# Dogs have destroyed yard



## tryanthing (Jan 29, 2012)

My two large dogs love to *run*, (they are not digging up the yard) but unfortunately my yard is now dirt. As soon as the snow melts I need to redo the yard.

Planting grass will not work. Sod... dogs will destroy. Any landscaping ideas that dogs cannot destroy that are not going to cost an arm and a leg? I was thinking pea gravel but they will kick it up and make paths where they always run. I need ideas please.


----------



## titanoman (Nov 27, 2011)

1" rock (they call it "desert landscaping").
Ankle breaker though.
Or teach dogs to quit digging and seed.


----------



## user1007 (Sep 23, 2009)

Is your yard big enough to build them a run? Sounds like they have designed one they like. Landscape around it. Can you share pics or a sketched plot plan?

What are they, how old, and how big?

Taxidermist, real looking eyes, and mechanical motor parts you can turn off and on? Stepford Dog approach?

Guessed not.


----------



## tryanthing (Jan 29, 2012)

Stepford dog???? ummm... lets go with NO!

Lab/Newfie and Shepard/Husky.
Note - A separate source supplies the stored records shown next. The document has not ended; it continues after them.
-- ==== Sys2Proof/Tests/Slice0.lean ====
section
/-! SUPPORT. Tests of one step each, with expected values from spec/95_test_vectors.md or worked out by hand from the rule
named, and for each statement that has hypotheses a witness that meets them. -/

namespace Sys2Proof.Tests

open Sys2Proof Sys2Proof.Machine

/-! ### Small states -/

/-- The next state of an outcome. -/
def nextOf (r : Host.Outcome State Fault Refusal) : Option State :=
  match r with
  | .next t => some t
  | .fault _ => none
  | .refused _ => none

/-- The state one instruction leaves. -/
def after (i : Instr) (s : State) : Option State := nextOf (exec i s)

/-- Table W of 95_test_vectors.md. -/
def tableW : Vector Byte 16 :=
  #v[0x01, 0x23, 0x45, 0x67, 0x89, 0xAB, 0xCD, 0xEF, 0xFE, 0xDC, 0xBA, 0x98, 0x76, 0x54, 0x32, 0x10]

/-- `M` as the host of 95_test_vectors.md launches it: all zero. -/
def zeroMemory : Memory := { launch := some 0, cells := [] }

/-- The reset state with table W and the host's zero memory in place of the draws. -/
def base : State := (State.reset.setW { State.reset.w with table := tableW }).setMem zeroMemory

/-- With a queue. -/
def withQ (q : List Colour) : State := base.setQ q

/-- With the control byte LCDC. -/
def withLcdc (v : Byte) (s : State) : State := s.setPpu { s.ppu with lcdc := v }

/-- Tile B, tile S, the map entry 0x9800, and OAM entry 0 with the given flags. -/
def tiles (flags : Byte) : Memory :=
  ((((((zeroMemory.write 0x9800 1).write 0x8010 0xB0).write 0x8011 0xC0).write 0x8020 0xF0).write 0x8021 0x0F).write
    0xFE02 2).write 0xFE03 flags

/-- A background fetch as F_START 0x9800, 0x8000, 0, 0, 0 leaves it, with a state code, a divider and a queue. -/
def fetching (state : BitVec 4) (div : Nat) (q : List Colour) : State :=
  ((withLcdc 0x91 base).setF { Fetcher.reset with
    mapAddr := 0x9800, dataAddr := 0x8000, state := state, div := div, enabled := true, tileId := 1, sprId := 2,
    data0 := 0xB0, data1 := 0xC0, sprData0 := 0xF0, sprData1 := 0x0F, old := 2 }).setQ q |>.setMem (tiles 0)

/-- The channel set up as for WV1, with NR34 and the phase. -/
def playing (nr34 : Byte) (sub : Nat) (idx : BitVec 5) (cur : Sample) : State :=
  base.setW { base.w with nr30 := 0x80, nr32 := 0x20, nr33 := 0xE0, nr34 := nr34, enabled := true, sub := sub,
                          idx := idx, cur := cur }

/-- The controller in a mode, at a step of a line. -/
def inMode (mode : Mode) (lineTick : Nat) (ly x : Byte) (s : State) : State :=
  s.setPpu { s.ppu with mode := mode, lineTick := lineTick, ly := ly, x := x }

/-! ### Well-formed instructions -/

/-- R66, R99: `oam` above 39 is ill-formed. -/
theorem test_wellFormed_refuses_oam_40 : (Instr.fFetchSprite 40 8 0 0).wellFormed = false := by decide

theorem test_wellFormed_accepts_oam_39 : (Instr.fFetchSprite 39 8 0 0).wellFormed = true := by decide

/-! ### Words written out from 30_encoding.md, one for each constructor -/

/-- R65, R66: the host records with no operand. -/
theorem test_decode_plain :
    decode [0b00000000] = .record .reset [] ∧ decode [0b00000001] = .record .ppuTick []
      ∧ decode [0b00000010] = .record .waveTick [] ∧ decode [0b00010010] = .record .fTick []
      ∧ decode [0b00100000] = .record .qClear [] ∧ decode [0b00100010] = .record .qPop []
      ∧ decode [0b00100100] = .record .qSize [] := by decide

/-- R66: 16-bit operands most significant byte first. -/
theorem test_decode_bus :
    decode [0b00000011, 0b11111111, 0b01000000, 0b10010001] = .record (.regWrite 0xFF40 0x91) []
      ∧ decode [0b00000100, 0b11111111, 0b01000100] = .record (.regRead 0xFF44) []
      ∧ decode [0b00000101, 0b10011000, 0b00000000, 0b00000001, 0x20] = .record (.memWrite 0x9800 1) [0x20] := by
  decide

/-- R66: tileOffset in bits 7:3 of byte 5, tileLine below it, signedID in bit 0 of byte 6. -/
theorem test_decode_fStart :
    decode [0b00010000, 0b10011100, 0b00000001, 0b10010000, 0b00000010, 0b10001_101, 0b00000001]
      = .record (.fStart 0x9C01 0x9002 17 5 true) [] := by decide

/-- R66: oam in bits 5:0 of byte 1, spriteOffset above spriteLine in byte 3. -/
theorem test_decode_fFetchSprite :
    decode [0b00010001, 0b00100111, 0b00011100, 0b00_110_011] = .record (.fFetchSprite 39 28 6 3) [] := by decide

/-- R66 and vector PQ1: lane 0 in the two highest bits. -/
theorem test_decode_qPush8 :
    decode [0b00100001, 0b11_10_01_01, 0b00_00_00_00] = .record (.qPush8 ⟨3, 2, 1, 1, 0, 0, 0, 0⟩) [] := by decide

/-- R66 and vector PQ7: offset 2, behind, pixel 1. -/
theorem test_decode_qMix : decode [0b00100011, 0b0010_0_1_01] = .record (.qMix 2 1 true) [] := by decide

/-- R68: the nine codes; R85: the first and the last reserved one. -/
theorem test_decode_fst4 :
    ([0b0000, 0b0001, 0b0010, 0b0011, 0b0100, 0b0101, 0b0110, 0b0111, 0b1000, 0b1001, 0b1111] : List (BitVec 4)).map
        (fun c => decodeCode Config.default (.fst4 c))
      = [some .readTileId, some .readTileData0, some .readTileData1, some .pushToFifo, some .readSpriteId,
         some .readSpriteFlags, some .readSpriteData0, some .readSpriteData1, some .mixInFifo, none, none] := by decide

/-- R69: the four codes. -/
theorem test_decode_mode2 :
    ([0b00, 0b01, 0b10, 0b11] : List (BitVec 2)).map (fun c => decodeCode Config.default (.mode2 c))
      = [some .lineBlank, some .frameBlank, some .search, some .transfer] := by decide

/-- R82: the default addresses; R87: addresses beside them. -/
theorem test_decode_reg16 :
    ([0xFF40, 0xFF44, 0xFF45, 0xFF1A, 0xFF1B, 0xFF1C, 0xFF1D, 0xFF1E, 0xFF30, 0xFF3F, 0xFF2F, 0xFF41] : List Addr).map
        (fun a => decodeCode Config.default (.reg16 a (.write 7)))
      = [some (.lcdc (.write 7)), some (.ly (.write 7)), some (.lyc (.write 7)), some (.nr30 (.write 7)),
         some (.nr31 (.write 7)), some (.nr32 (.write 7)), some (.nr33 (.write 7)), some (.nr34 (.write 7)),
         some (.waveTable 0 (.write 7)), some (.waveTable 15 (.write 7)), none, none] := by decide

/-- R84: what the decoder refuses, and a record that is cut off. -/
theorem test_decode_refuses :
    decode [0x06, 0x20] = .undefined .reservedOpcode [0x20]
      ∧ decode [0x10, 0x98, 0, 0x80, 0, 0, 2] = .undefined .mustBeZero []
      ∧ decode [0x11, 40, 8, 0] = .undefined .oamRange []
      ∧ decode [0x11, 0, 8, 0x40] = .undefined .mustBeZero []
      ∧ decode [0x23, 0x08] = .undefined .mustBeZero []
      ∧ decode [0x03, 0xFF, 0x40] = .truncated ∧ decode [] = .empty := by decide

/-- The encoder writes the bytes of program P2's records (95_test_vectors.md section 8). -/
theorem test_encode_records :
    encodeBytes (.fStart 0x9800 0x8000 0 0 false) = some [0x10, 0x98, 0x00, 0x80, 0x00, 0x00, 0x00]
      ∧ encodeBytes (.fFetchSprite 0 8 0 0) = some [0x11, 0x00, 0x08, 0x00]
      ∧ encodeBytes (.qMix 15 2 false) = some [0x23, 0xF2]
      ∧ encodeBytes .readTileId = none := by decide

/-- R88, R89: lines of a script. -/
theorem test_assemble :
    assembleLine Config.default "REG_WRITE 0xFF40, 0x91  ; on".toList = some [.regWrite 0xFF40 0x91]
      ∧ assembleLine Config.default "Q_PUSH8 [3,2,1,1,0,0,0,0]".toList = some [.qPush8 ⟨3, 2, 1, 1, 0, 0, 0, 0⟩]
      ∧ assembleLine Config.default "MEM_FILL 0xFFFF, 2, 0b11".toList = some [.memWrite 0xFFFF 3, .memWrite 0 3]
      ∧ assembleLine Config.default "PULSES 2".toList = some [.ppuTick, .waveTick, .ppuTick, .waveTick]
      ∧ assembleLine Config.default "F_FETCH_SPRITE 40, 8, 0, 0".toList = none := by decide

/-- The table's words, numbered as the table numbers them. -/
theorem test_table_words :
    decodeTableWord 8 0x12 = some .fTick ∧ decodeTableWord 8 0x08 = some .mixInFifo
      ∧ decodeTableWord 4 0b0011 = some .pushToFifo ∧ decodeTableWord 2 0b10 = some .search
      ∧ decodeTableWord 16 0xFF45 = some (.lyc .read) ∧ decodeTableWord 8 0x06 = some .readSpriteData0
      ∧ decodeTableWord 8 0x09 = none := by decide

/-- A step after `withFetchWord` runs the row's instruction: an OP8 record, a fetch step, a mode step, a bus read. -/
theorem test_table_words_run :
    ((nextOf (step (base.withFetchWord 8 0x24))).map (fun t => t.result) = some (.size 0))
      ∧ ((nextOf (step (base.withFetchWord 4 0b0000))).map (fun t => t.f.state) = some 0b0001)
      ∧ ((nextOf (step (base.withFetchWord 2 0b10))).map (fun t => t.ppu.lineTick) = some 1)
      ∧ ((nextOf (step (base.withFetchWord 16 0xFF44))).map (fun t => t.trace) = some [.regRead 0xFF44 0]) := by
  decide

/-! ### The Pixel Queue (95_test_vectors.md section 2) -/

/-- PQ2: a push at exactly 8. -/
theorem test_qPush8_at_eight :
    (after (.qPush8 ⟨3, 2, 1, 1, 0, 0, 0, 0⟩) (withQ [1, 1, 1, 1, 1, 1, 1, 1])).map (fun t => t.q)
      = some [1, 1, 1, 1, 1, 1, 1, 1, 3, 2, 1, 1, 0, 0, 0, 0] := by decide

/-- PQ3: nine elements. -/
theorem test_qPush8_overflow :
    (after (.qPush8 Lanes.zero) (withQ [1, 1, 1, 1, 1, 1, 1, 1, 2])).map (fun t => (t.q, t.fault))
      = some ([1, 1, 1, 1, 1, 1, 1, 1, 2], some .queueOverflow) := by decide

/-- PQ4. -/
theorem test_qPop : (after .qPop (withQ [3, 2])).map (fun t => (t.q, t.result)) = some ([2], .colour 3) := by decide

/-- PQ5: Empty is no fault and no colour. -/
theorem test_qPop_empty :
    (after .qPop (withQ [])).map (fun t => (t.q, t.result, t.fault)) = some ([], .empty, none) := by decide

/-- PQ7 and PQ8: a sprite behind the background. -/
theorem test_qMix_behind :
    (after (.qMix 2 1 true) (withQ [0, 2, 2, 3, 0, 0, 0, 0])).map (fun t => t.q) = some [0, 2, 2, 3, 0, 0, 0, 0]
      ∧ (after (.qMix 0 1 true) (withQ [0, 2, 2, 3, 0, 0, 0, 0])).map (fun t => t.q) = some [1, 2, 2, 3, 0, 0, 0, 0] := by
  decide

/-- PQ9 and PQ11: a transparent pixel; an offset past the tail. -/
theorem test_qMix_transparent_and_range :
    (after (.qMix 3 0 false) (withQ [0, 2, 2, 3, 0, 0, 0, 0])).map (fun t => t.q) = some [0, 2, 2, 3, 0, 0, 0, 0]
      ∧ (after (.qMix 8 1 false) (withQ [0, 2, 2, 3, 0, 0, 0, 0])).map (fun t => t.fault) = some (some .mixRange) := by
  decide

/-- PQ14. -/
theorem test_qClear_qSize :
    (after .qClear (withQ [1, 2])).map (fun t => t.q) = some []
      ∧ (after .qSize (withQ [1, 2])).map (fun t => t.result) = some (.size 2) := by decide

/-! ### Row decode and addresses (section 3) -/

/-- RD1, RD6. -/
theorem test_decodeRow :
    (decodeRow 0xB0 0xC0 false).toList = [3, 2, 1, 1, 0, 0, 0, 0]
      ∧ (decodeRow 0x81 0x01 true).toList = [3, 0, 0, 0, 0, 0, 0, 1] := by decide

/-- AD2, AD4, AD5: the unsigned and the signed base. -/
theorem test_tileRowAddr :
    tileRowAddr { Fetcher.reset with dataAddr := 0x8000, tileId := 0xFF, tileLine := 7 } = 0x8FFE
      ∧ tileRowAddr { Fetcher.reset with dataAddr := 0x9000, tileId := 0x80, signedId := true } = 0x8800
      ∧ tileRowAddr { Fetcher.reset with dataAddr := 0x9000, tileId := 0xFF, tileLine := 2, signedId := true } = 0x8FF4 := by
  decide

/-- AD7: vertical flip; AD11: OAM entry 39. -/
theorem test_sprite_addresses :
    spriteRowAddr Config.default { Fetcher.reset with sprId := 2, sprLine := 1, sprFlags := 0x40 } = 0x802C
      ∧ oamAddr Config.default 39 3 = 0xFE9F := by decide

/-- AD10: map 1, line 143, tile offset 31. -/
theorem test_map_addresses :
    mapEntryAddr { Fetcher.reset with
      mapAddr := mapRowAddr Config.default { Ppu.reset with lcdc := 0x08, ly := 143 }, tileOffset := 31 } = 0x9E3F := by
  decide

/-- Section 3's frequency fields. -/
theorem test_rawFrequency :
    rawFrequency { base.w with nr33 := 0xE0, nr34 := 0x87 } = 2016
      ∧ rawFrequency { base.w with nr33 := 0xFF, nr34 := 0xFF } = 2047 := by decide

/-! ### The fetcher (section 4) -/

/-- FT1. -/
theorem test_fStart :
    (after (.fStart 0x9800 0x8000 0 0 false) (fetching 8 1 [1])).map
        (fun t => (t.f.state, t.f.div, t.f.enabled, t.q, t.f.mapAddr)) = some (0, 0, true, [], 0x9800) := by decide

/-- FT2 and FT3. -/
theorem test_fTick :
    (after .fTick (fetching 0 0 [])).map (fun t => (t.f.state, t.f.div)) = some (0, 1)
      ∧ (after .fTick (fetching 0 1 [])).map (fun t => (t.f.state, t.f.div, t.f.tileId)) = some (1, 0, 1) := by decide

/-- FT14 and R85. -/
theorem test_fTick_disabled_and_reserved :
    (after .fTick base).map (fun t => t.f) = some Fetcher.reset
      ∧ (after .fTick (fetching 9 1 [])).map (fun t => (t.fault, t.f.div)) = some (some .badState, 1) := by decide

/-- FT7. -/
theorem test_fFetchSprite :
    (after (.fFetchSprite 0 8 0 0) (fetching 2 0 [])).map (fun t => (t.f.state, t.f.old, t.f.sprX, t.fault))
      = some (4, 2, 8, none) := by decide

/-- FT10 and FT11: the two faults of F_FETCH_SPRITE. -/
theorem test_fFetchSprite_faults :
    (after (.fFetchSprite 0 8 0 0) (fetching 4 0 [])).map (fun t => t.fault) = some (some .nestedSprite)
      ∧ (after (.fFetchSprite 0 8 0 0) base).map (fun t => t.fault) = some (some .spriteWhileDisabled) := by decide

theorem test_readTileId :
    (after .readTileId (fetching 0 0 [])).map (fun t => (t.f.tileId, t.f.state)) = some (1, 1) := by decide

theorem test_readTileData0 :
    (after .readTileData0 ((fetching 1 0 []).setMem (tiles 0))).map (fun t => (t.f.data0, t.f.state)) = some (0xB0, 2) := by
  decide

theorem test_readTileData1 :
    (after .readTileData1 (fetching 2 0 [])).map (fun t => (t.f.data1, t.f.state)) = some (0xC0, 3) := by decide

/-- FT4: the push of tile B. -/
theorem test_pushToFifo :
    (after .pushToFifo (fetching 3 0 [])).map (fun t => (t.q, t.f.tileOffset, t.f.state))
      = some ([3, 2, 1, 1, 0, 0, 0, 0], 1, 0) := by decide

/-- FT18: background off; FT5: the stall at nine. -/
theorem test_pushToFifo_off_and_stall :
    (after .pushToFifo (withLcdc 0x90 (fetching 3 0 []))).map (fun t => t.q) = some [0, 0, 0, 0, 0, 0, 0, 0]
      ∧ (after .pushToFifo (fetching 3 0 [1, 1, 1, 1, 1, 1, 1, 1, 1])).map (fun t => (t.q.length, t.f.state, t.f.tileOffset))
        = some (9, 3, 0) := by decide

theorem test_readSpriteId :
    (after .readSpriteId (fetching 4 0 [])).map (fun t => (t.f.sprId, t.f.state)) = some (2, 5) := by decide

theorem test_readSpriteFlags :
    (after .readSpriteFlags ((fetching 5 0 []).setMem (tiles 0x80))).map (fun t => (t.f.sprFlags, t.f.state))
      = some (0x80, 6) := by decide

theorem test_readSpriteData0 :
    (after .readSpriteData0 (fetching 6 0 [])).map (fun t => (t.f.sprData0, t.f.state)) = some (0xF0, 7) := by decide

theorem test_readSpriteData1 :
    (after .readSpriteData1 (fetching 7 0 [])).map (fun t => (t.f.sprData1, t.f.state)) = some (0x0F, 8) := by decide

/-- FT8: the mix of tile S over tile B, and the return to the saved state. -/
theorem test_mixInFifo :
    (after .mixInFifo (fetching 8 0 [3, 2, 1, 1, 0, 0, 0, 0])).map (fun t => (t.q, t.f.state))
      = some ([1, 1, 1, 1, 2, 2, 2, 2], 2) := by decide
Both 70 lbs. both 2 years old.
Yard is not big enough for a run.


----------



## user1007 (Sep 23, 2009)

So what, you were too cheap to go with pedigree puppy mill dogs with papers? Sounds like a magical mutt mix though. They must look and act hilarious. 

I was serious, in my ancient landscape designer days I learned not to fight the animals with which we share our sacred land. They do have run paths they like so why fight it? You can keep them on those paths with some clever placed obstacles and even some simple grade changes. Everybody ends up happy.

Trust me? Send me a sketch of the yard with the paths they have carved out for themselves. I will help you. Let's post it all here for others in similar situations. 

The huskie genes in one of your mutts must be in heaven right now and wondering why it has been such a warm winter? I had friends in Philadelphia with arctic purebred dogs. 101 in the summer was devasting without the water features I added to their landscape. Of course they never shook the water off outside.

And when God decided dogs could be domestics, he must have had labs in mind. Tongues always out, tails wagging. We should all have such dispositions. 

Do they bark? Do we have to build sound baffles in for neighbor relations?


----------



## tryanthing (Jan 29, 2012)

The yard is actually "L" shaped, the small part of the L is all patio blocked the corner of the L is the most warn out area from running around the corner, and the large part is the main part of the yard. I don't have pics of it.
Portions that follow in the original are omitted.